I'm sorry, but why the hell does he feel like it's ok to compete with the legs he has? I mean, he is a light-heavyweight thinking of going up to Heavyweight, yet he doesn't work his legs? This may seem like a trivial topic to some, but I would have thought that having strong legs was important in MMA. Especially in the divisions Tito Ortiz is in. 

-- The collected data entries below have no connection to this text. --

-- ==== Sys2Proof/Config.lean ====
section
/-! DEFINITION. What an implementation fixes (00_scope.md R5) and the values the spec leaves free.
The free values are opaque constants with no body: no proof can see what they are. -/

namespace Sys2Proof

/-- The parameters of 00_scope.md R5 that the block itself uses. They stand in `State` as plain data that no
step changes, so that a claim over all states is a claim for every legal value (DESIGN CHOICE, log 1). The two
text parameters of R5 are the host's: they are arguments of `Machine.hostText`. -/
structure Params where
  /-- `IN_SIZE_MAX`: the size in bytes of IN. -/
  inSizeMax : Nat
  /-- `CB_LEN_MAX`: the most values one channel buffer can hold. -/
  cbLenMax : Nat
  deriving DecidableEq, Repr

/-- The legal values of 00_scope.md R5. -/
abbrev Params.Legal (p : Params) : Prop :=
  40 ≤ p.inSizeMax ∧ p.inSizeMax ≤ 2 ^ 32 - 1 ∧ 1 ≤ p.cbLenMax ∧ p.cbLenMax ≤ 2 ^ 31

/-- The parameters of `State.reset`: `CB_LEN_MAX` is the default of D17; `IN_SIZE_MAX` is OPEN in the spec, and
its largest legal value stands here (DESIGN CHOICE, log 1). -/
def Config.defaultParams : Params := { inSizeMax := 2 ^ 32 - 1, cbLenMax := 100000000 }

/-- The byte at an IN offset that nothing has written since power-on number `epoch` (70_reset_and_hazards.md R282:
unspecified; log 5). -/
opaque Config.powerOnByte (epoch offset : Nat) : Byte

/-- What an engine read, numbered `draw`, returns at an IN offset the host wrote during the run
(20_memory.md R71: unspecified; log 6). -/
opaque Config.racedByte (draw offset : Nat) : Byte

/-- What a host read, numbered `draw`, of an engine-written register at `offset` returns before the host has read in
STATUS that the run is over (10_state.md R45, 70_reset_and_hazards.md R284: unspecified; log 7). -/
opaque Config.earlyRead (draw offset : Nat) : W32

/-- Whether a host read of OUT, numbered `draw`, already sees the triple at `position`, before the host has read in STATUS
that the run is over (20_memory.md R69 (b): not yet guaranteed; log 23). -/
opaque Config.outShown (draw position : Nat) : Bool

/-- What stands in channel buffer `c` at an index below `CB_LEN[c]` that no append has written. No run reaches such
a state (44_channel_buffer.md R210, R215; log 15). -/
opaque Config.unwrittenValue (c index : Nat) : Byte

end Sys2Proof
end

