-- ==== Sys2Proof/Machine/Buffer.lean ====
section
/-! DEFINITION. The channel buffer's operations (44_channel_buffer.md R211 to R214; R216 is part of CLEAR and reset). -/

namespace Sys2Proof.Machine

/-- Where an operation that may raise leaves the engine. -/
inductive EngineResult where
  /-- the operation is done -/
  | ok (s : State)
  /-- an error was raised and the run has ended (60_exceptions.md R252) -/
  | raised (s : State)
  deriving DecidableEq, Repr

/-- `CBNew(c)` (R211). -/
def cbNew (c : Chan) (s : State) : State :=
  { s with
    cbLen := s.cbLen.set c 0
    cbCap := s.cbCap.set c (BitVec.ofNat 32 cbInitCap)
    cb := s.cb.set c [] }

/-- The part of `CBAppend(c, v)` after its check (R212): growth by doubling when the buffer is full, then the value. -/
def cbPush (c : Chan) (v : Byte) (s : State) : State :=
  { s with
    cbCap := if s.cbLen.get c = s.cbCap.get c then s.cbCap.set c (2 * s.cbCap.get c) else s.cbCap
    cb := s.cb.set c (s.cb.get c ++ [v])
    cbLen := s.cbLen.set c (s.cbLen.get c + 1) }

/-- `CBAppend(c, v)` (R212). -/
def cbAppend (c : Chan) (v : Byte) (s : State) : EngineResult :=
  if (s.cbLen.get c).toNat = s.params.cbLenMax then
    .raised (s.raise .resourceExhaustion (chanInfo c 0) s.pos)
  else .ok (cbPush c v s)

/-- `CBRead(c, i)` (R214). -/
def cbRead (s : State) (c : Chan) (i : W32) : Bool × Byte :=
  if i < s.cbLen.get c then
    (true, ((s.cb.get c)[i.toNat]?).getD (Config.unwrittenValue c.toNat i.toNat))
  else (false, 0)

end Sys2Proof.Machine
end

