-- ==== Sys2Proof/Laws/Words.lean ====
section
/-! SUPPORT. The numbers that packed words stand for (10_state.md R32, 45_raster_interleaver.md R232), the size of a document
field, and the sums of the length table (42_length_table.md R162, R163, R165). -/

namespace Sys2Proof.Machine

theorem chanInfo_toNat (c : Chan) (b : Byte) : (chanInfo c b).toNat = 256 * c.toNat + b.toNat := by
  revert b; cases c <;> decide

theorem dimInfo_toNat (b : BitVec 1) (v : Half) : (dimInfo b v).toNat = 65536 * b.toNat + v.toNat := by
  have hv := v.isLt
  unfold dimInfo
  rw [BitVec.toNat_append, BitVec.toNat_append, Nat.shiftLeft_eq, ← Nat.mul_comm]
  simp
  rw [← Nat.two_pow_add_eq_or_of_lt hv]

theorem pixel_toNat (r g b : Byte) :
    BitVec.toNat (w := 24) (r ++ g ++ b) = r.toNat * 65536 + g.toNat * 256 + b.toNat := by
  have h1 := g.isLt
  have h2 := b.isLt
  have e1 : BitVec.toNat (w := 24) (r ++ g ++ b) = (BitVec.toNat (w := 16) (r ++ g)) <<< 8 ||| b.toNat :=
    @BitVec.toNat_append 16 8 (r ++ g) b
  have e2 : BitVec.toNat (w := 16) (r ++ g) = r.toNat <<< 8 ||| g.toNat := @BitVec.toNat_append 8 8 r g
  rw [e1, e2, Nat.shiftLeft_eq, Nat.shiftLeft_eq, ← Nat.mul_comm (2 ^ 8), ← Nat.mul_comm (2 ^ 8),
    ← Nat.two_pow_add_eq_or_of_lt h1, ← Nat.two_pow_add_eq_or_of_lt h2]
  omega

/-- R232: a triple's components are where the rule puts them. -/
theorem pixel_fields (r g b : Byte) :
    BitVec.extractLsb' (n := 24) 16 8 (r ++ g ++ b) = r ∧ BitVec.extractLsb' (n := 24) 8 8 (r ++ g ++ b) = g ∧
    BitVec.extractLsb' (n := 24) 0 8 (r ++ g ++ b) = b := by
  have h0 := r.isLt
  have h1 := g.isLt
  have h2 := b.isLt
  refine ⟨?_, ?_, ?_⟩ <;> apply BitVec.eq_of_toNat_eq <;>
    rw [BitVec.extractLsb'_toNat, pixel_toNat, Nat.shiftRight_eq_div_pow] <;> omega

theorem be16_lt (s : State) (a : Nat) : be16 s a < 65536 := by
  have h1 := (inByte s a).isLt
  have h2 := (inByte s (a + 1)).isLt
  unfold be16; omega

/-- R165: a sum of `n` entries is at most `65535 · n`. -/
theorem sumEntries_le (s : State) (c : Chan) (n : Nat) : sumEntries s c n ≤ 65535 * n := by
  induction n with
  | zero => simp [sumEntries]
  | succ n ih => have := be16_lt s (lteOffset s.height.toNat c n); simp only [sumEntries]; omega

/-- R163: the recursion is the sum over the rows. -/
theorem sumEntries_eq_sum (s : State) (c : Chan) (n : Nat) :
    sumEntries s c n = ((List.range n).map fun r => be16 s (lteOffset s.height.toNat c r)).sum := by
  induction n with
  | zero => rfl
  | succ n ih => simp [sumEntries, List.range_succ, ih]

/-- R165: below the height bound a channel's sum does not overflow its register. -/
theorem channelSum_toNat (s : State) (c : Chan) (h : s.height.toNat ≤ 10000) :
    (channelSum s c).toNat = sumEntries s c s.height.toNat := by
  have := sumEntries_le s c s.height.toNat
  unfold channelSum; simp; omega

theorem payloadStart_eq (s : State) : payloadStart s = 40 + 6 * s.height.toNat := by
  simp only [payloadStart, hdrLen, nchan, entryBytes]; omega

end Sys2Proof.Machine
end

I know it's hard for some of us taller lads to work their legs, but it is no excuse for guys in Tito Ortiz's position. I remember how embarrassed he looked when that Ed Herman geezer was taking the piss out of him for having 'chicken calfs'. He claimed it was because 'that's the only way I know how to make 205', but that's bull. It's clearly laziness. Boy needs to do some squats.


----------



## evilappendix (Jan 4, 2007)

This seems to hold true for many fighters who favor the gnp. Look at Ricardo Arona; the guy is built like a heavyweight from the waist up, but has little mw legs. The same goes for Brock. He's massive in general, but his upper physique gets way more work than his lower and it shows. Their upper bodies are disproportionately bigger than their lower half mostly because when they're in the guard of their opponents they'll have more mass to smother them with and subsequently tire them out(hence "lay and pray"). This also happens to make them very ineffectual strikers when standing. I always get a kick out of the guys in the gym who look like human lollipops benching what they squat. Someone should clue these fellas in to the fact that legs are the largest muscle group in the body and therefore force the body into producing higher testosterone levels when given a consistent workout. The fact is, they want to look all jacked up and therefore only work vanity muscles which in the long run robs their body of overall strength.


----------



## Bazza89 (Dec 31, 2006)

And the point of this thread is??

I think it's pretty idiotic calling Tito lazy just cos he's got skinny legs TBH. He was a long time champ known for his cardio, that's not lazy IMO. I think you're just still upset cos Rashad needed to be saved by a point deduction against him.


----------



## Uchaaa (Apr 22, 2007)

Show me a pic plz.


----------



## name goes here (Aug 15, 2007)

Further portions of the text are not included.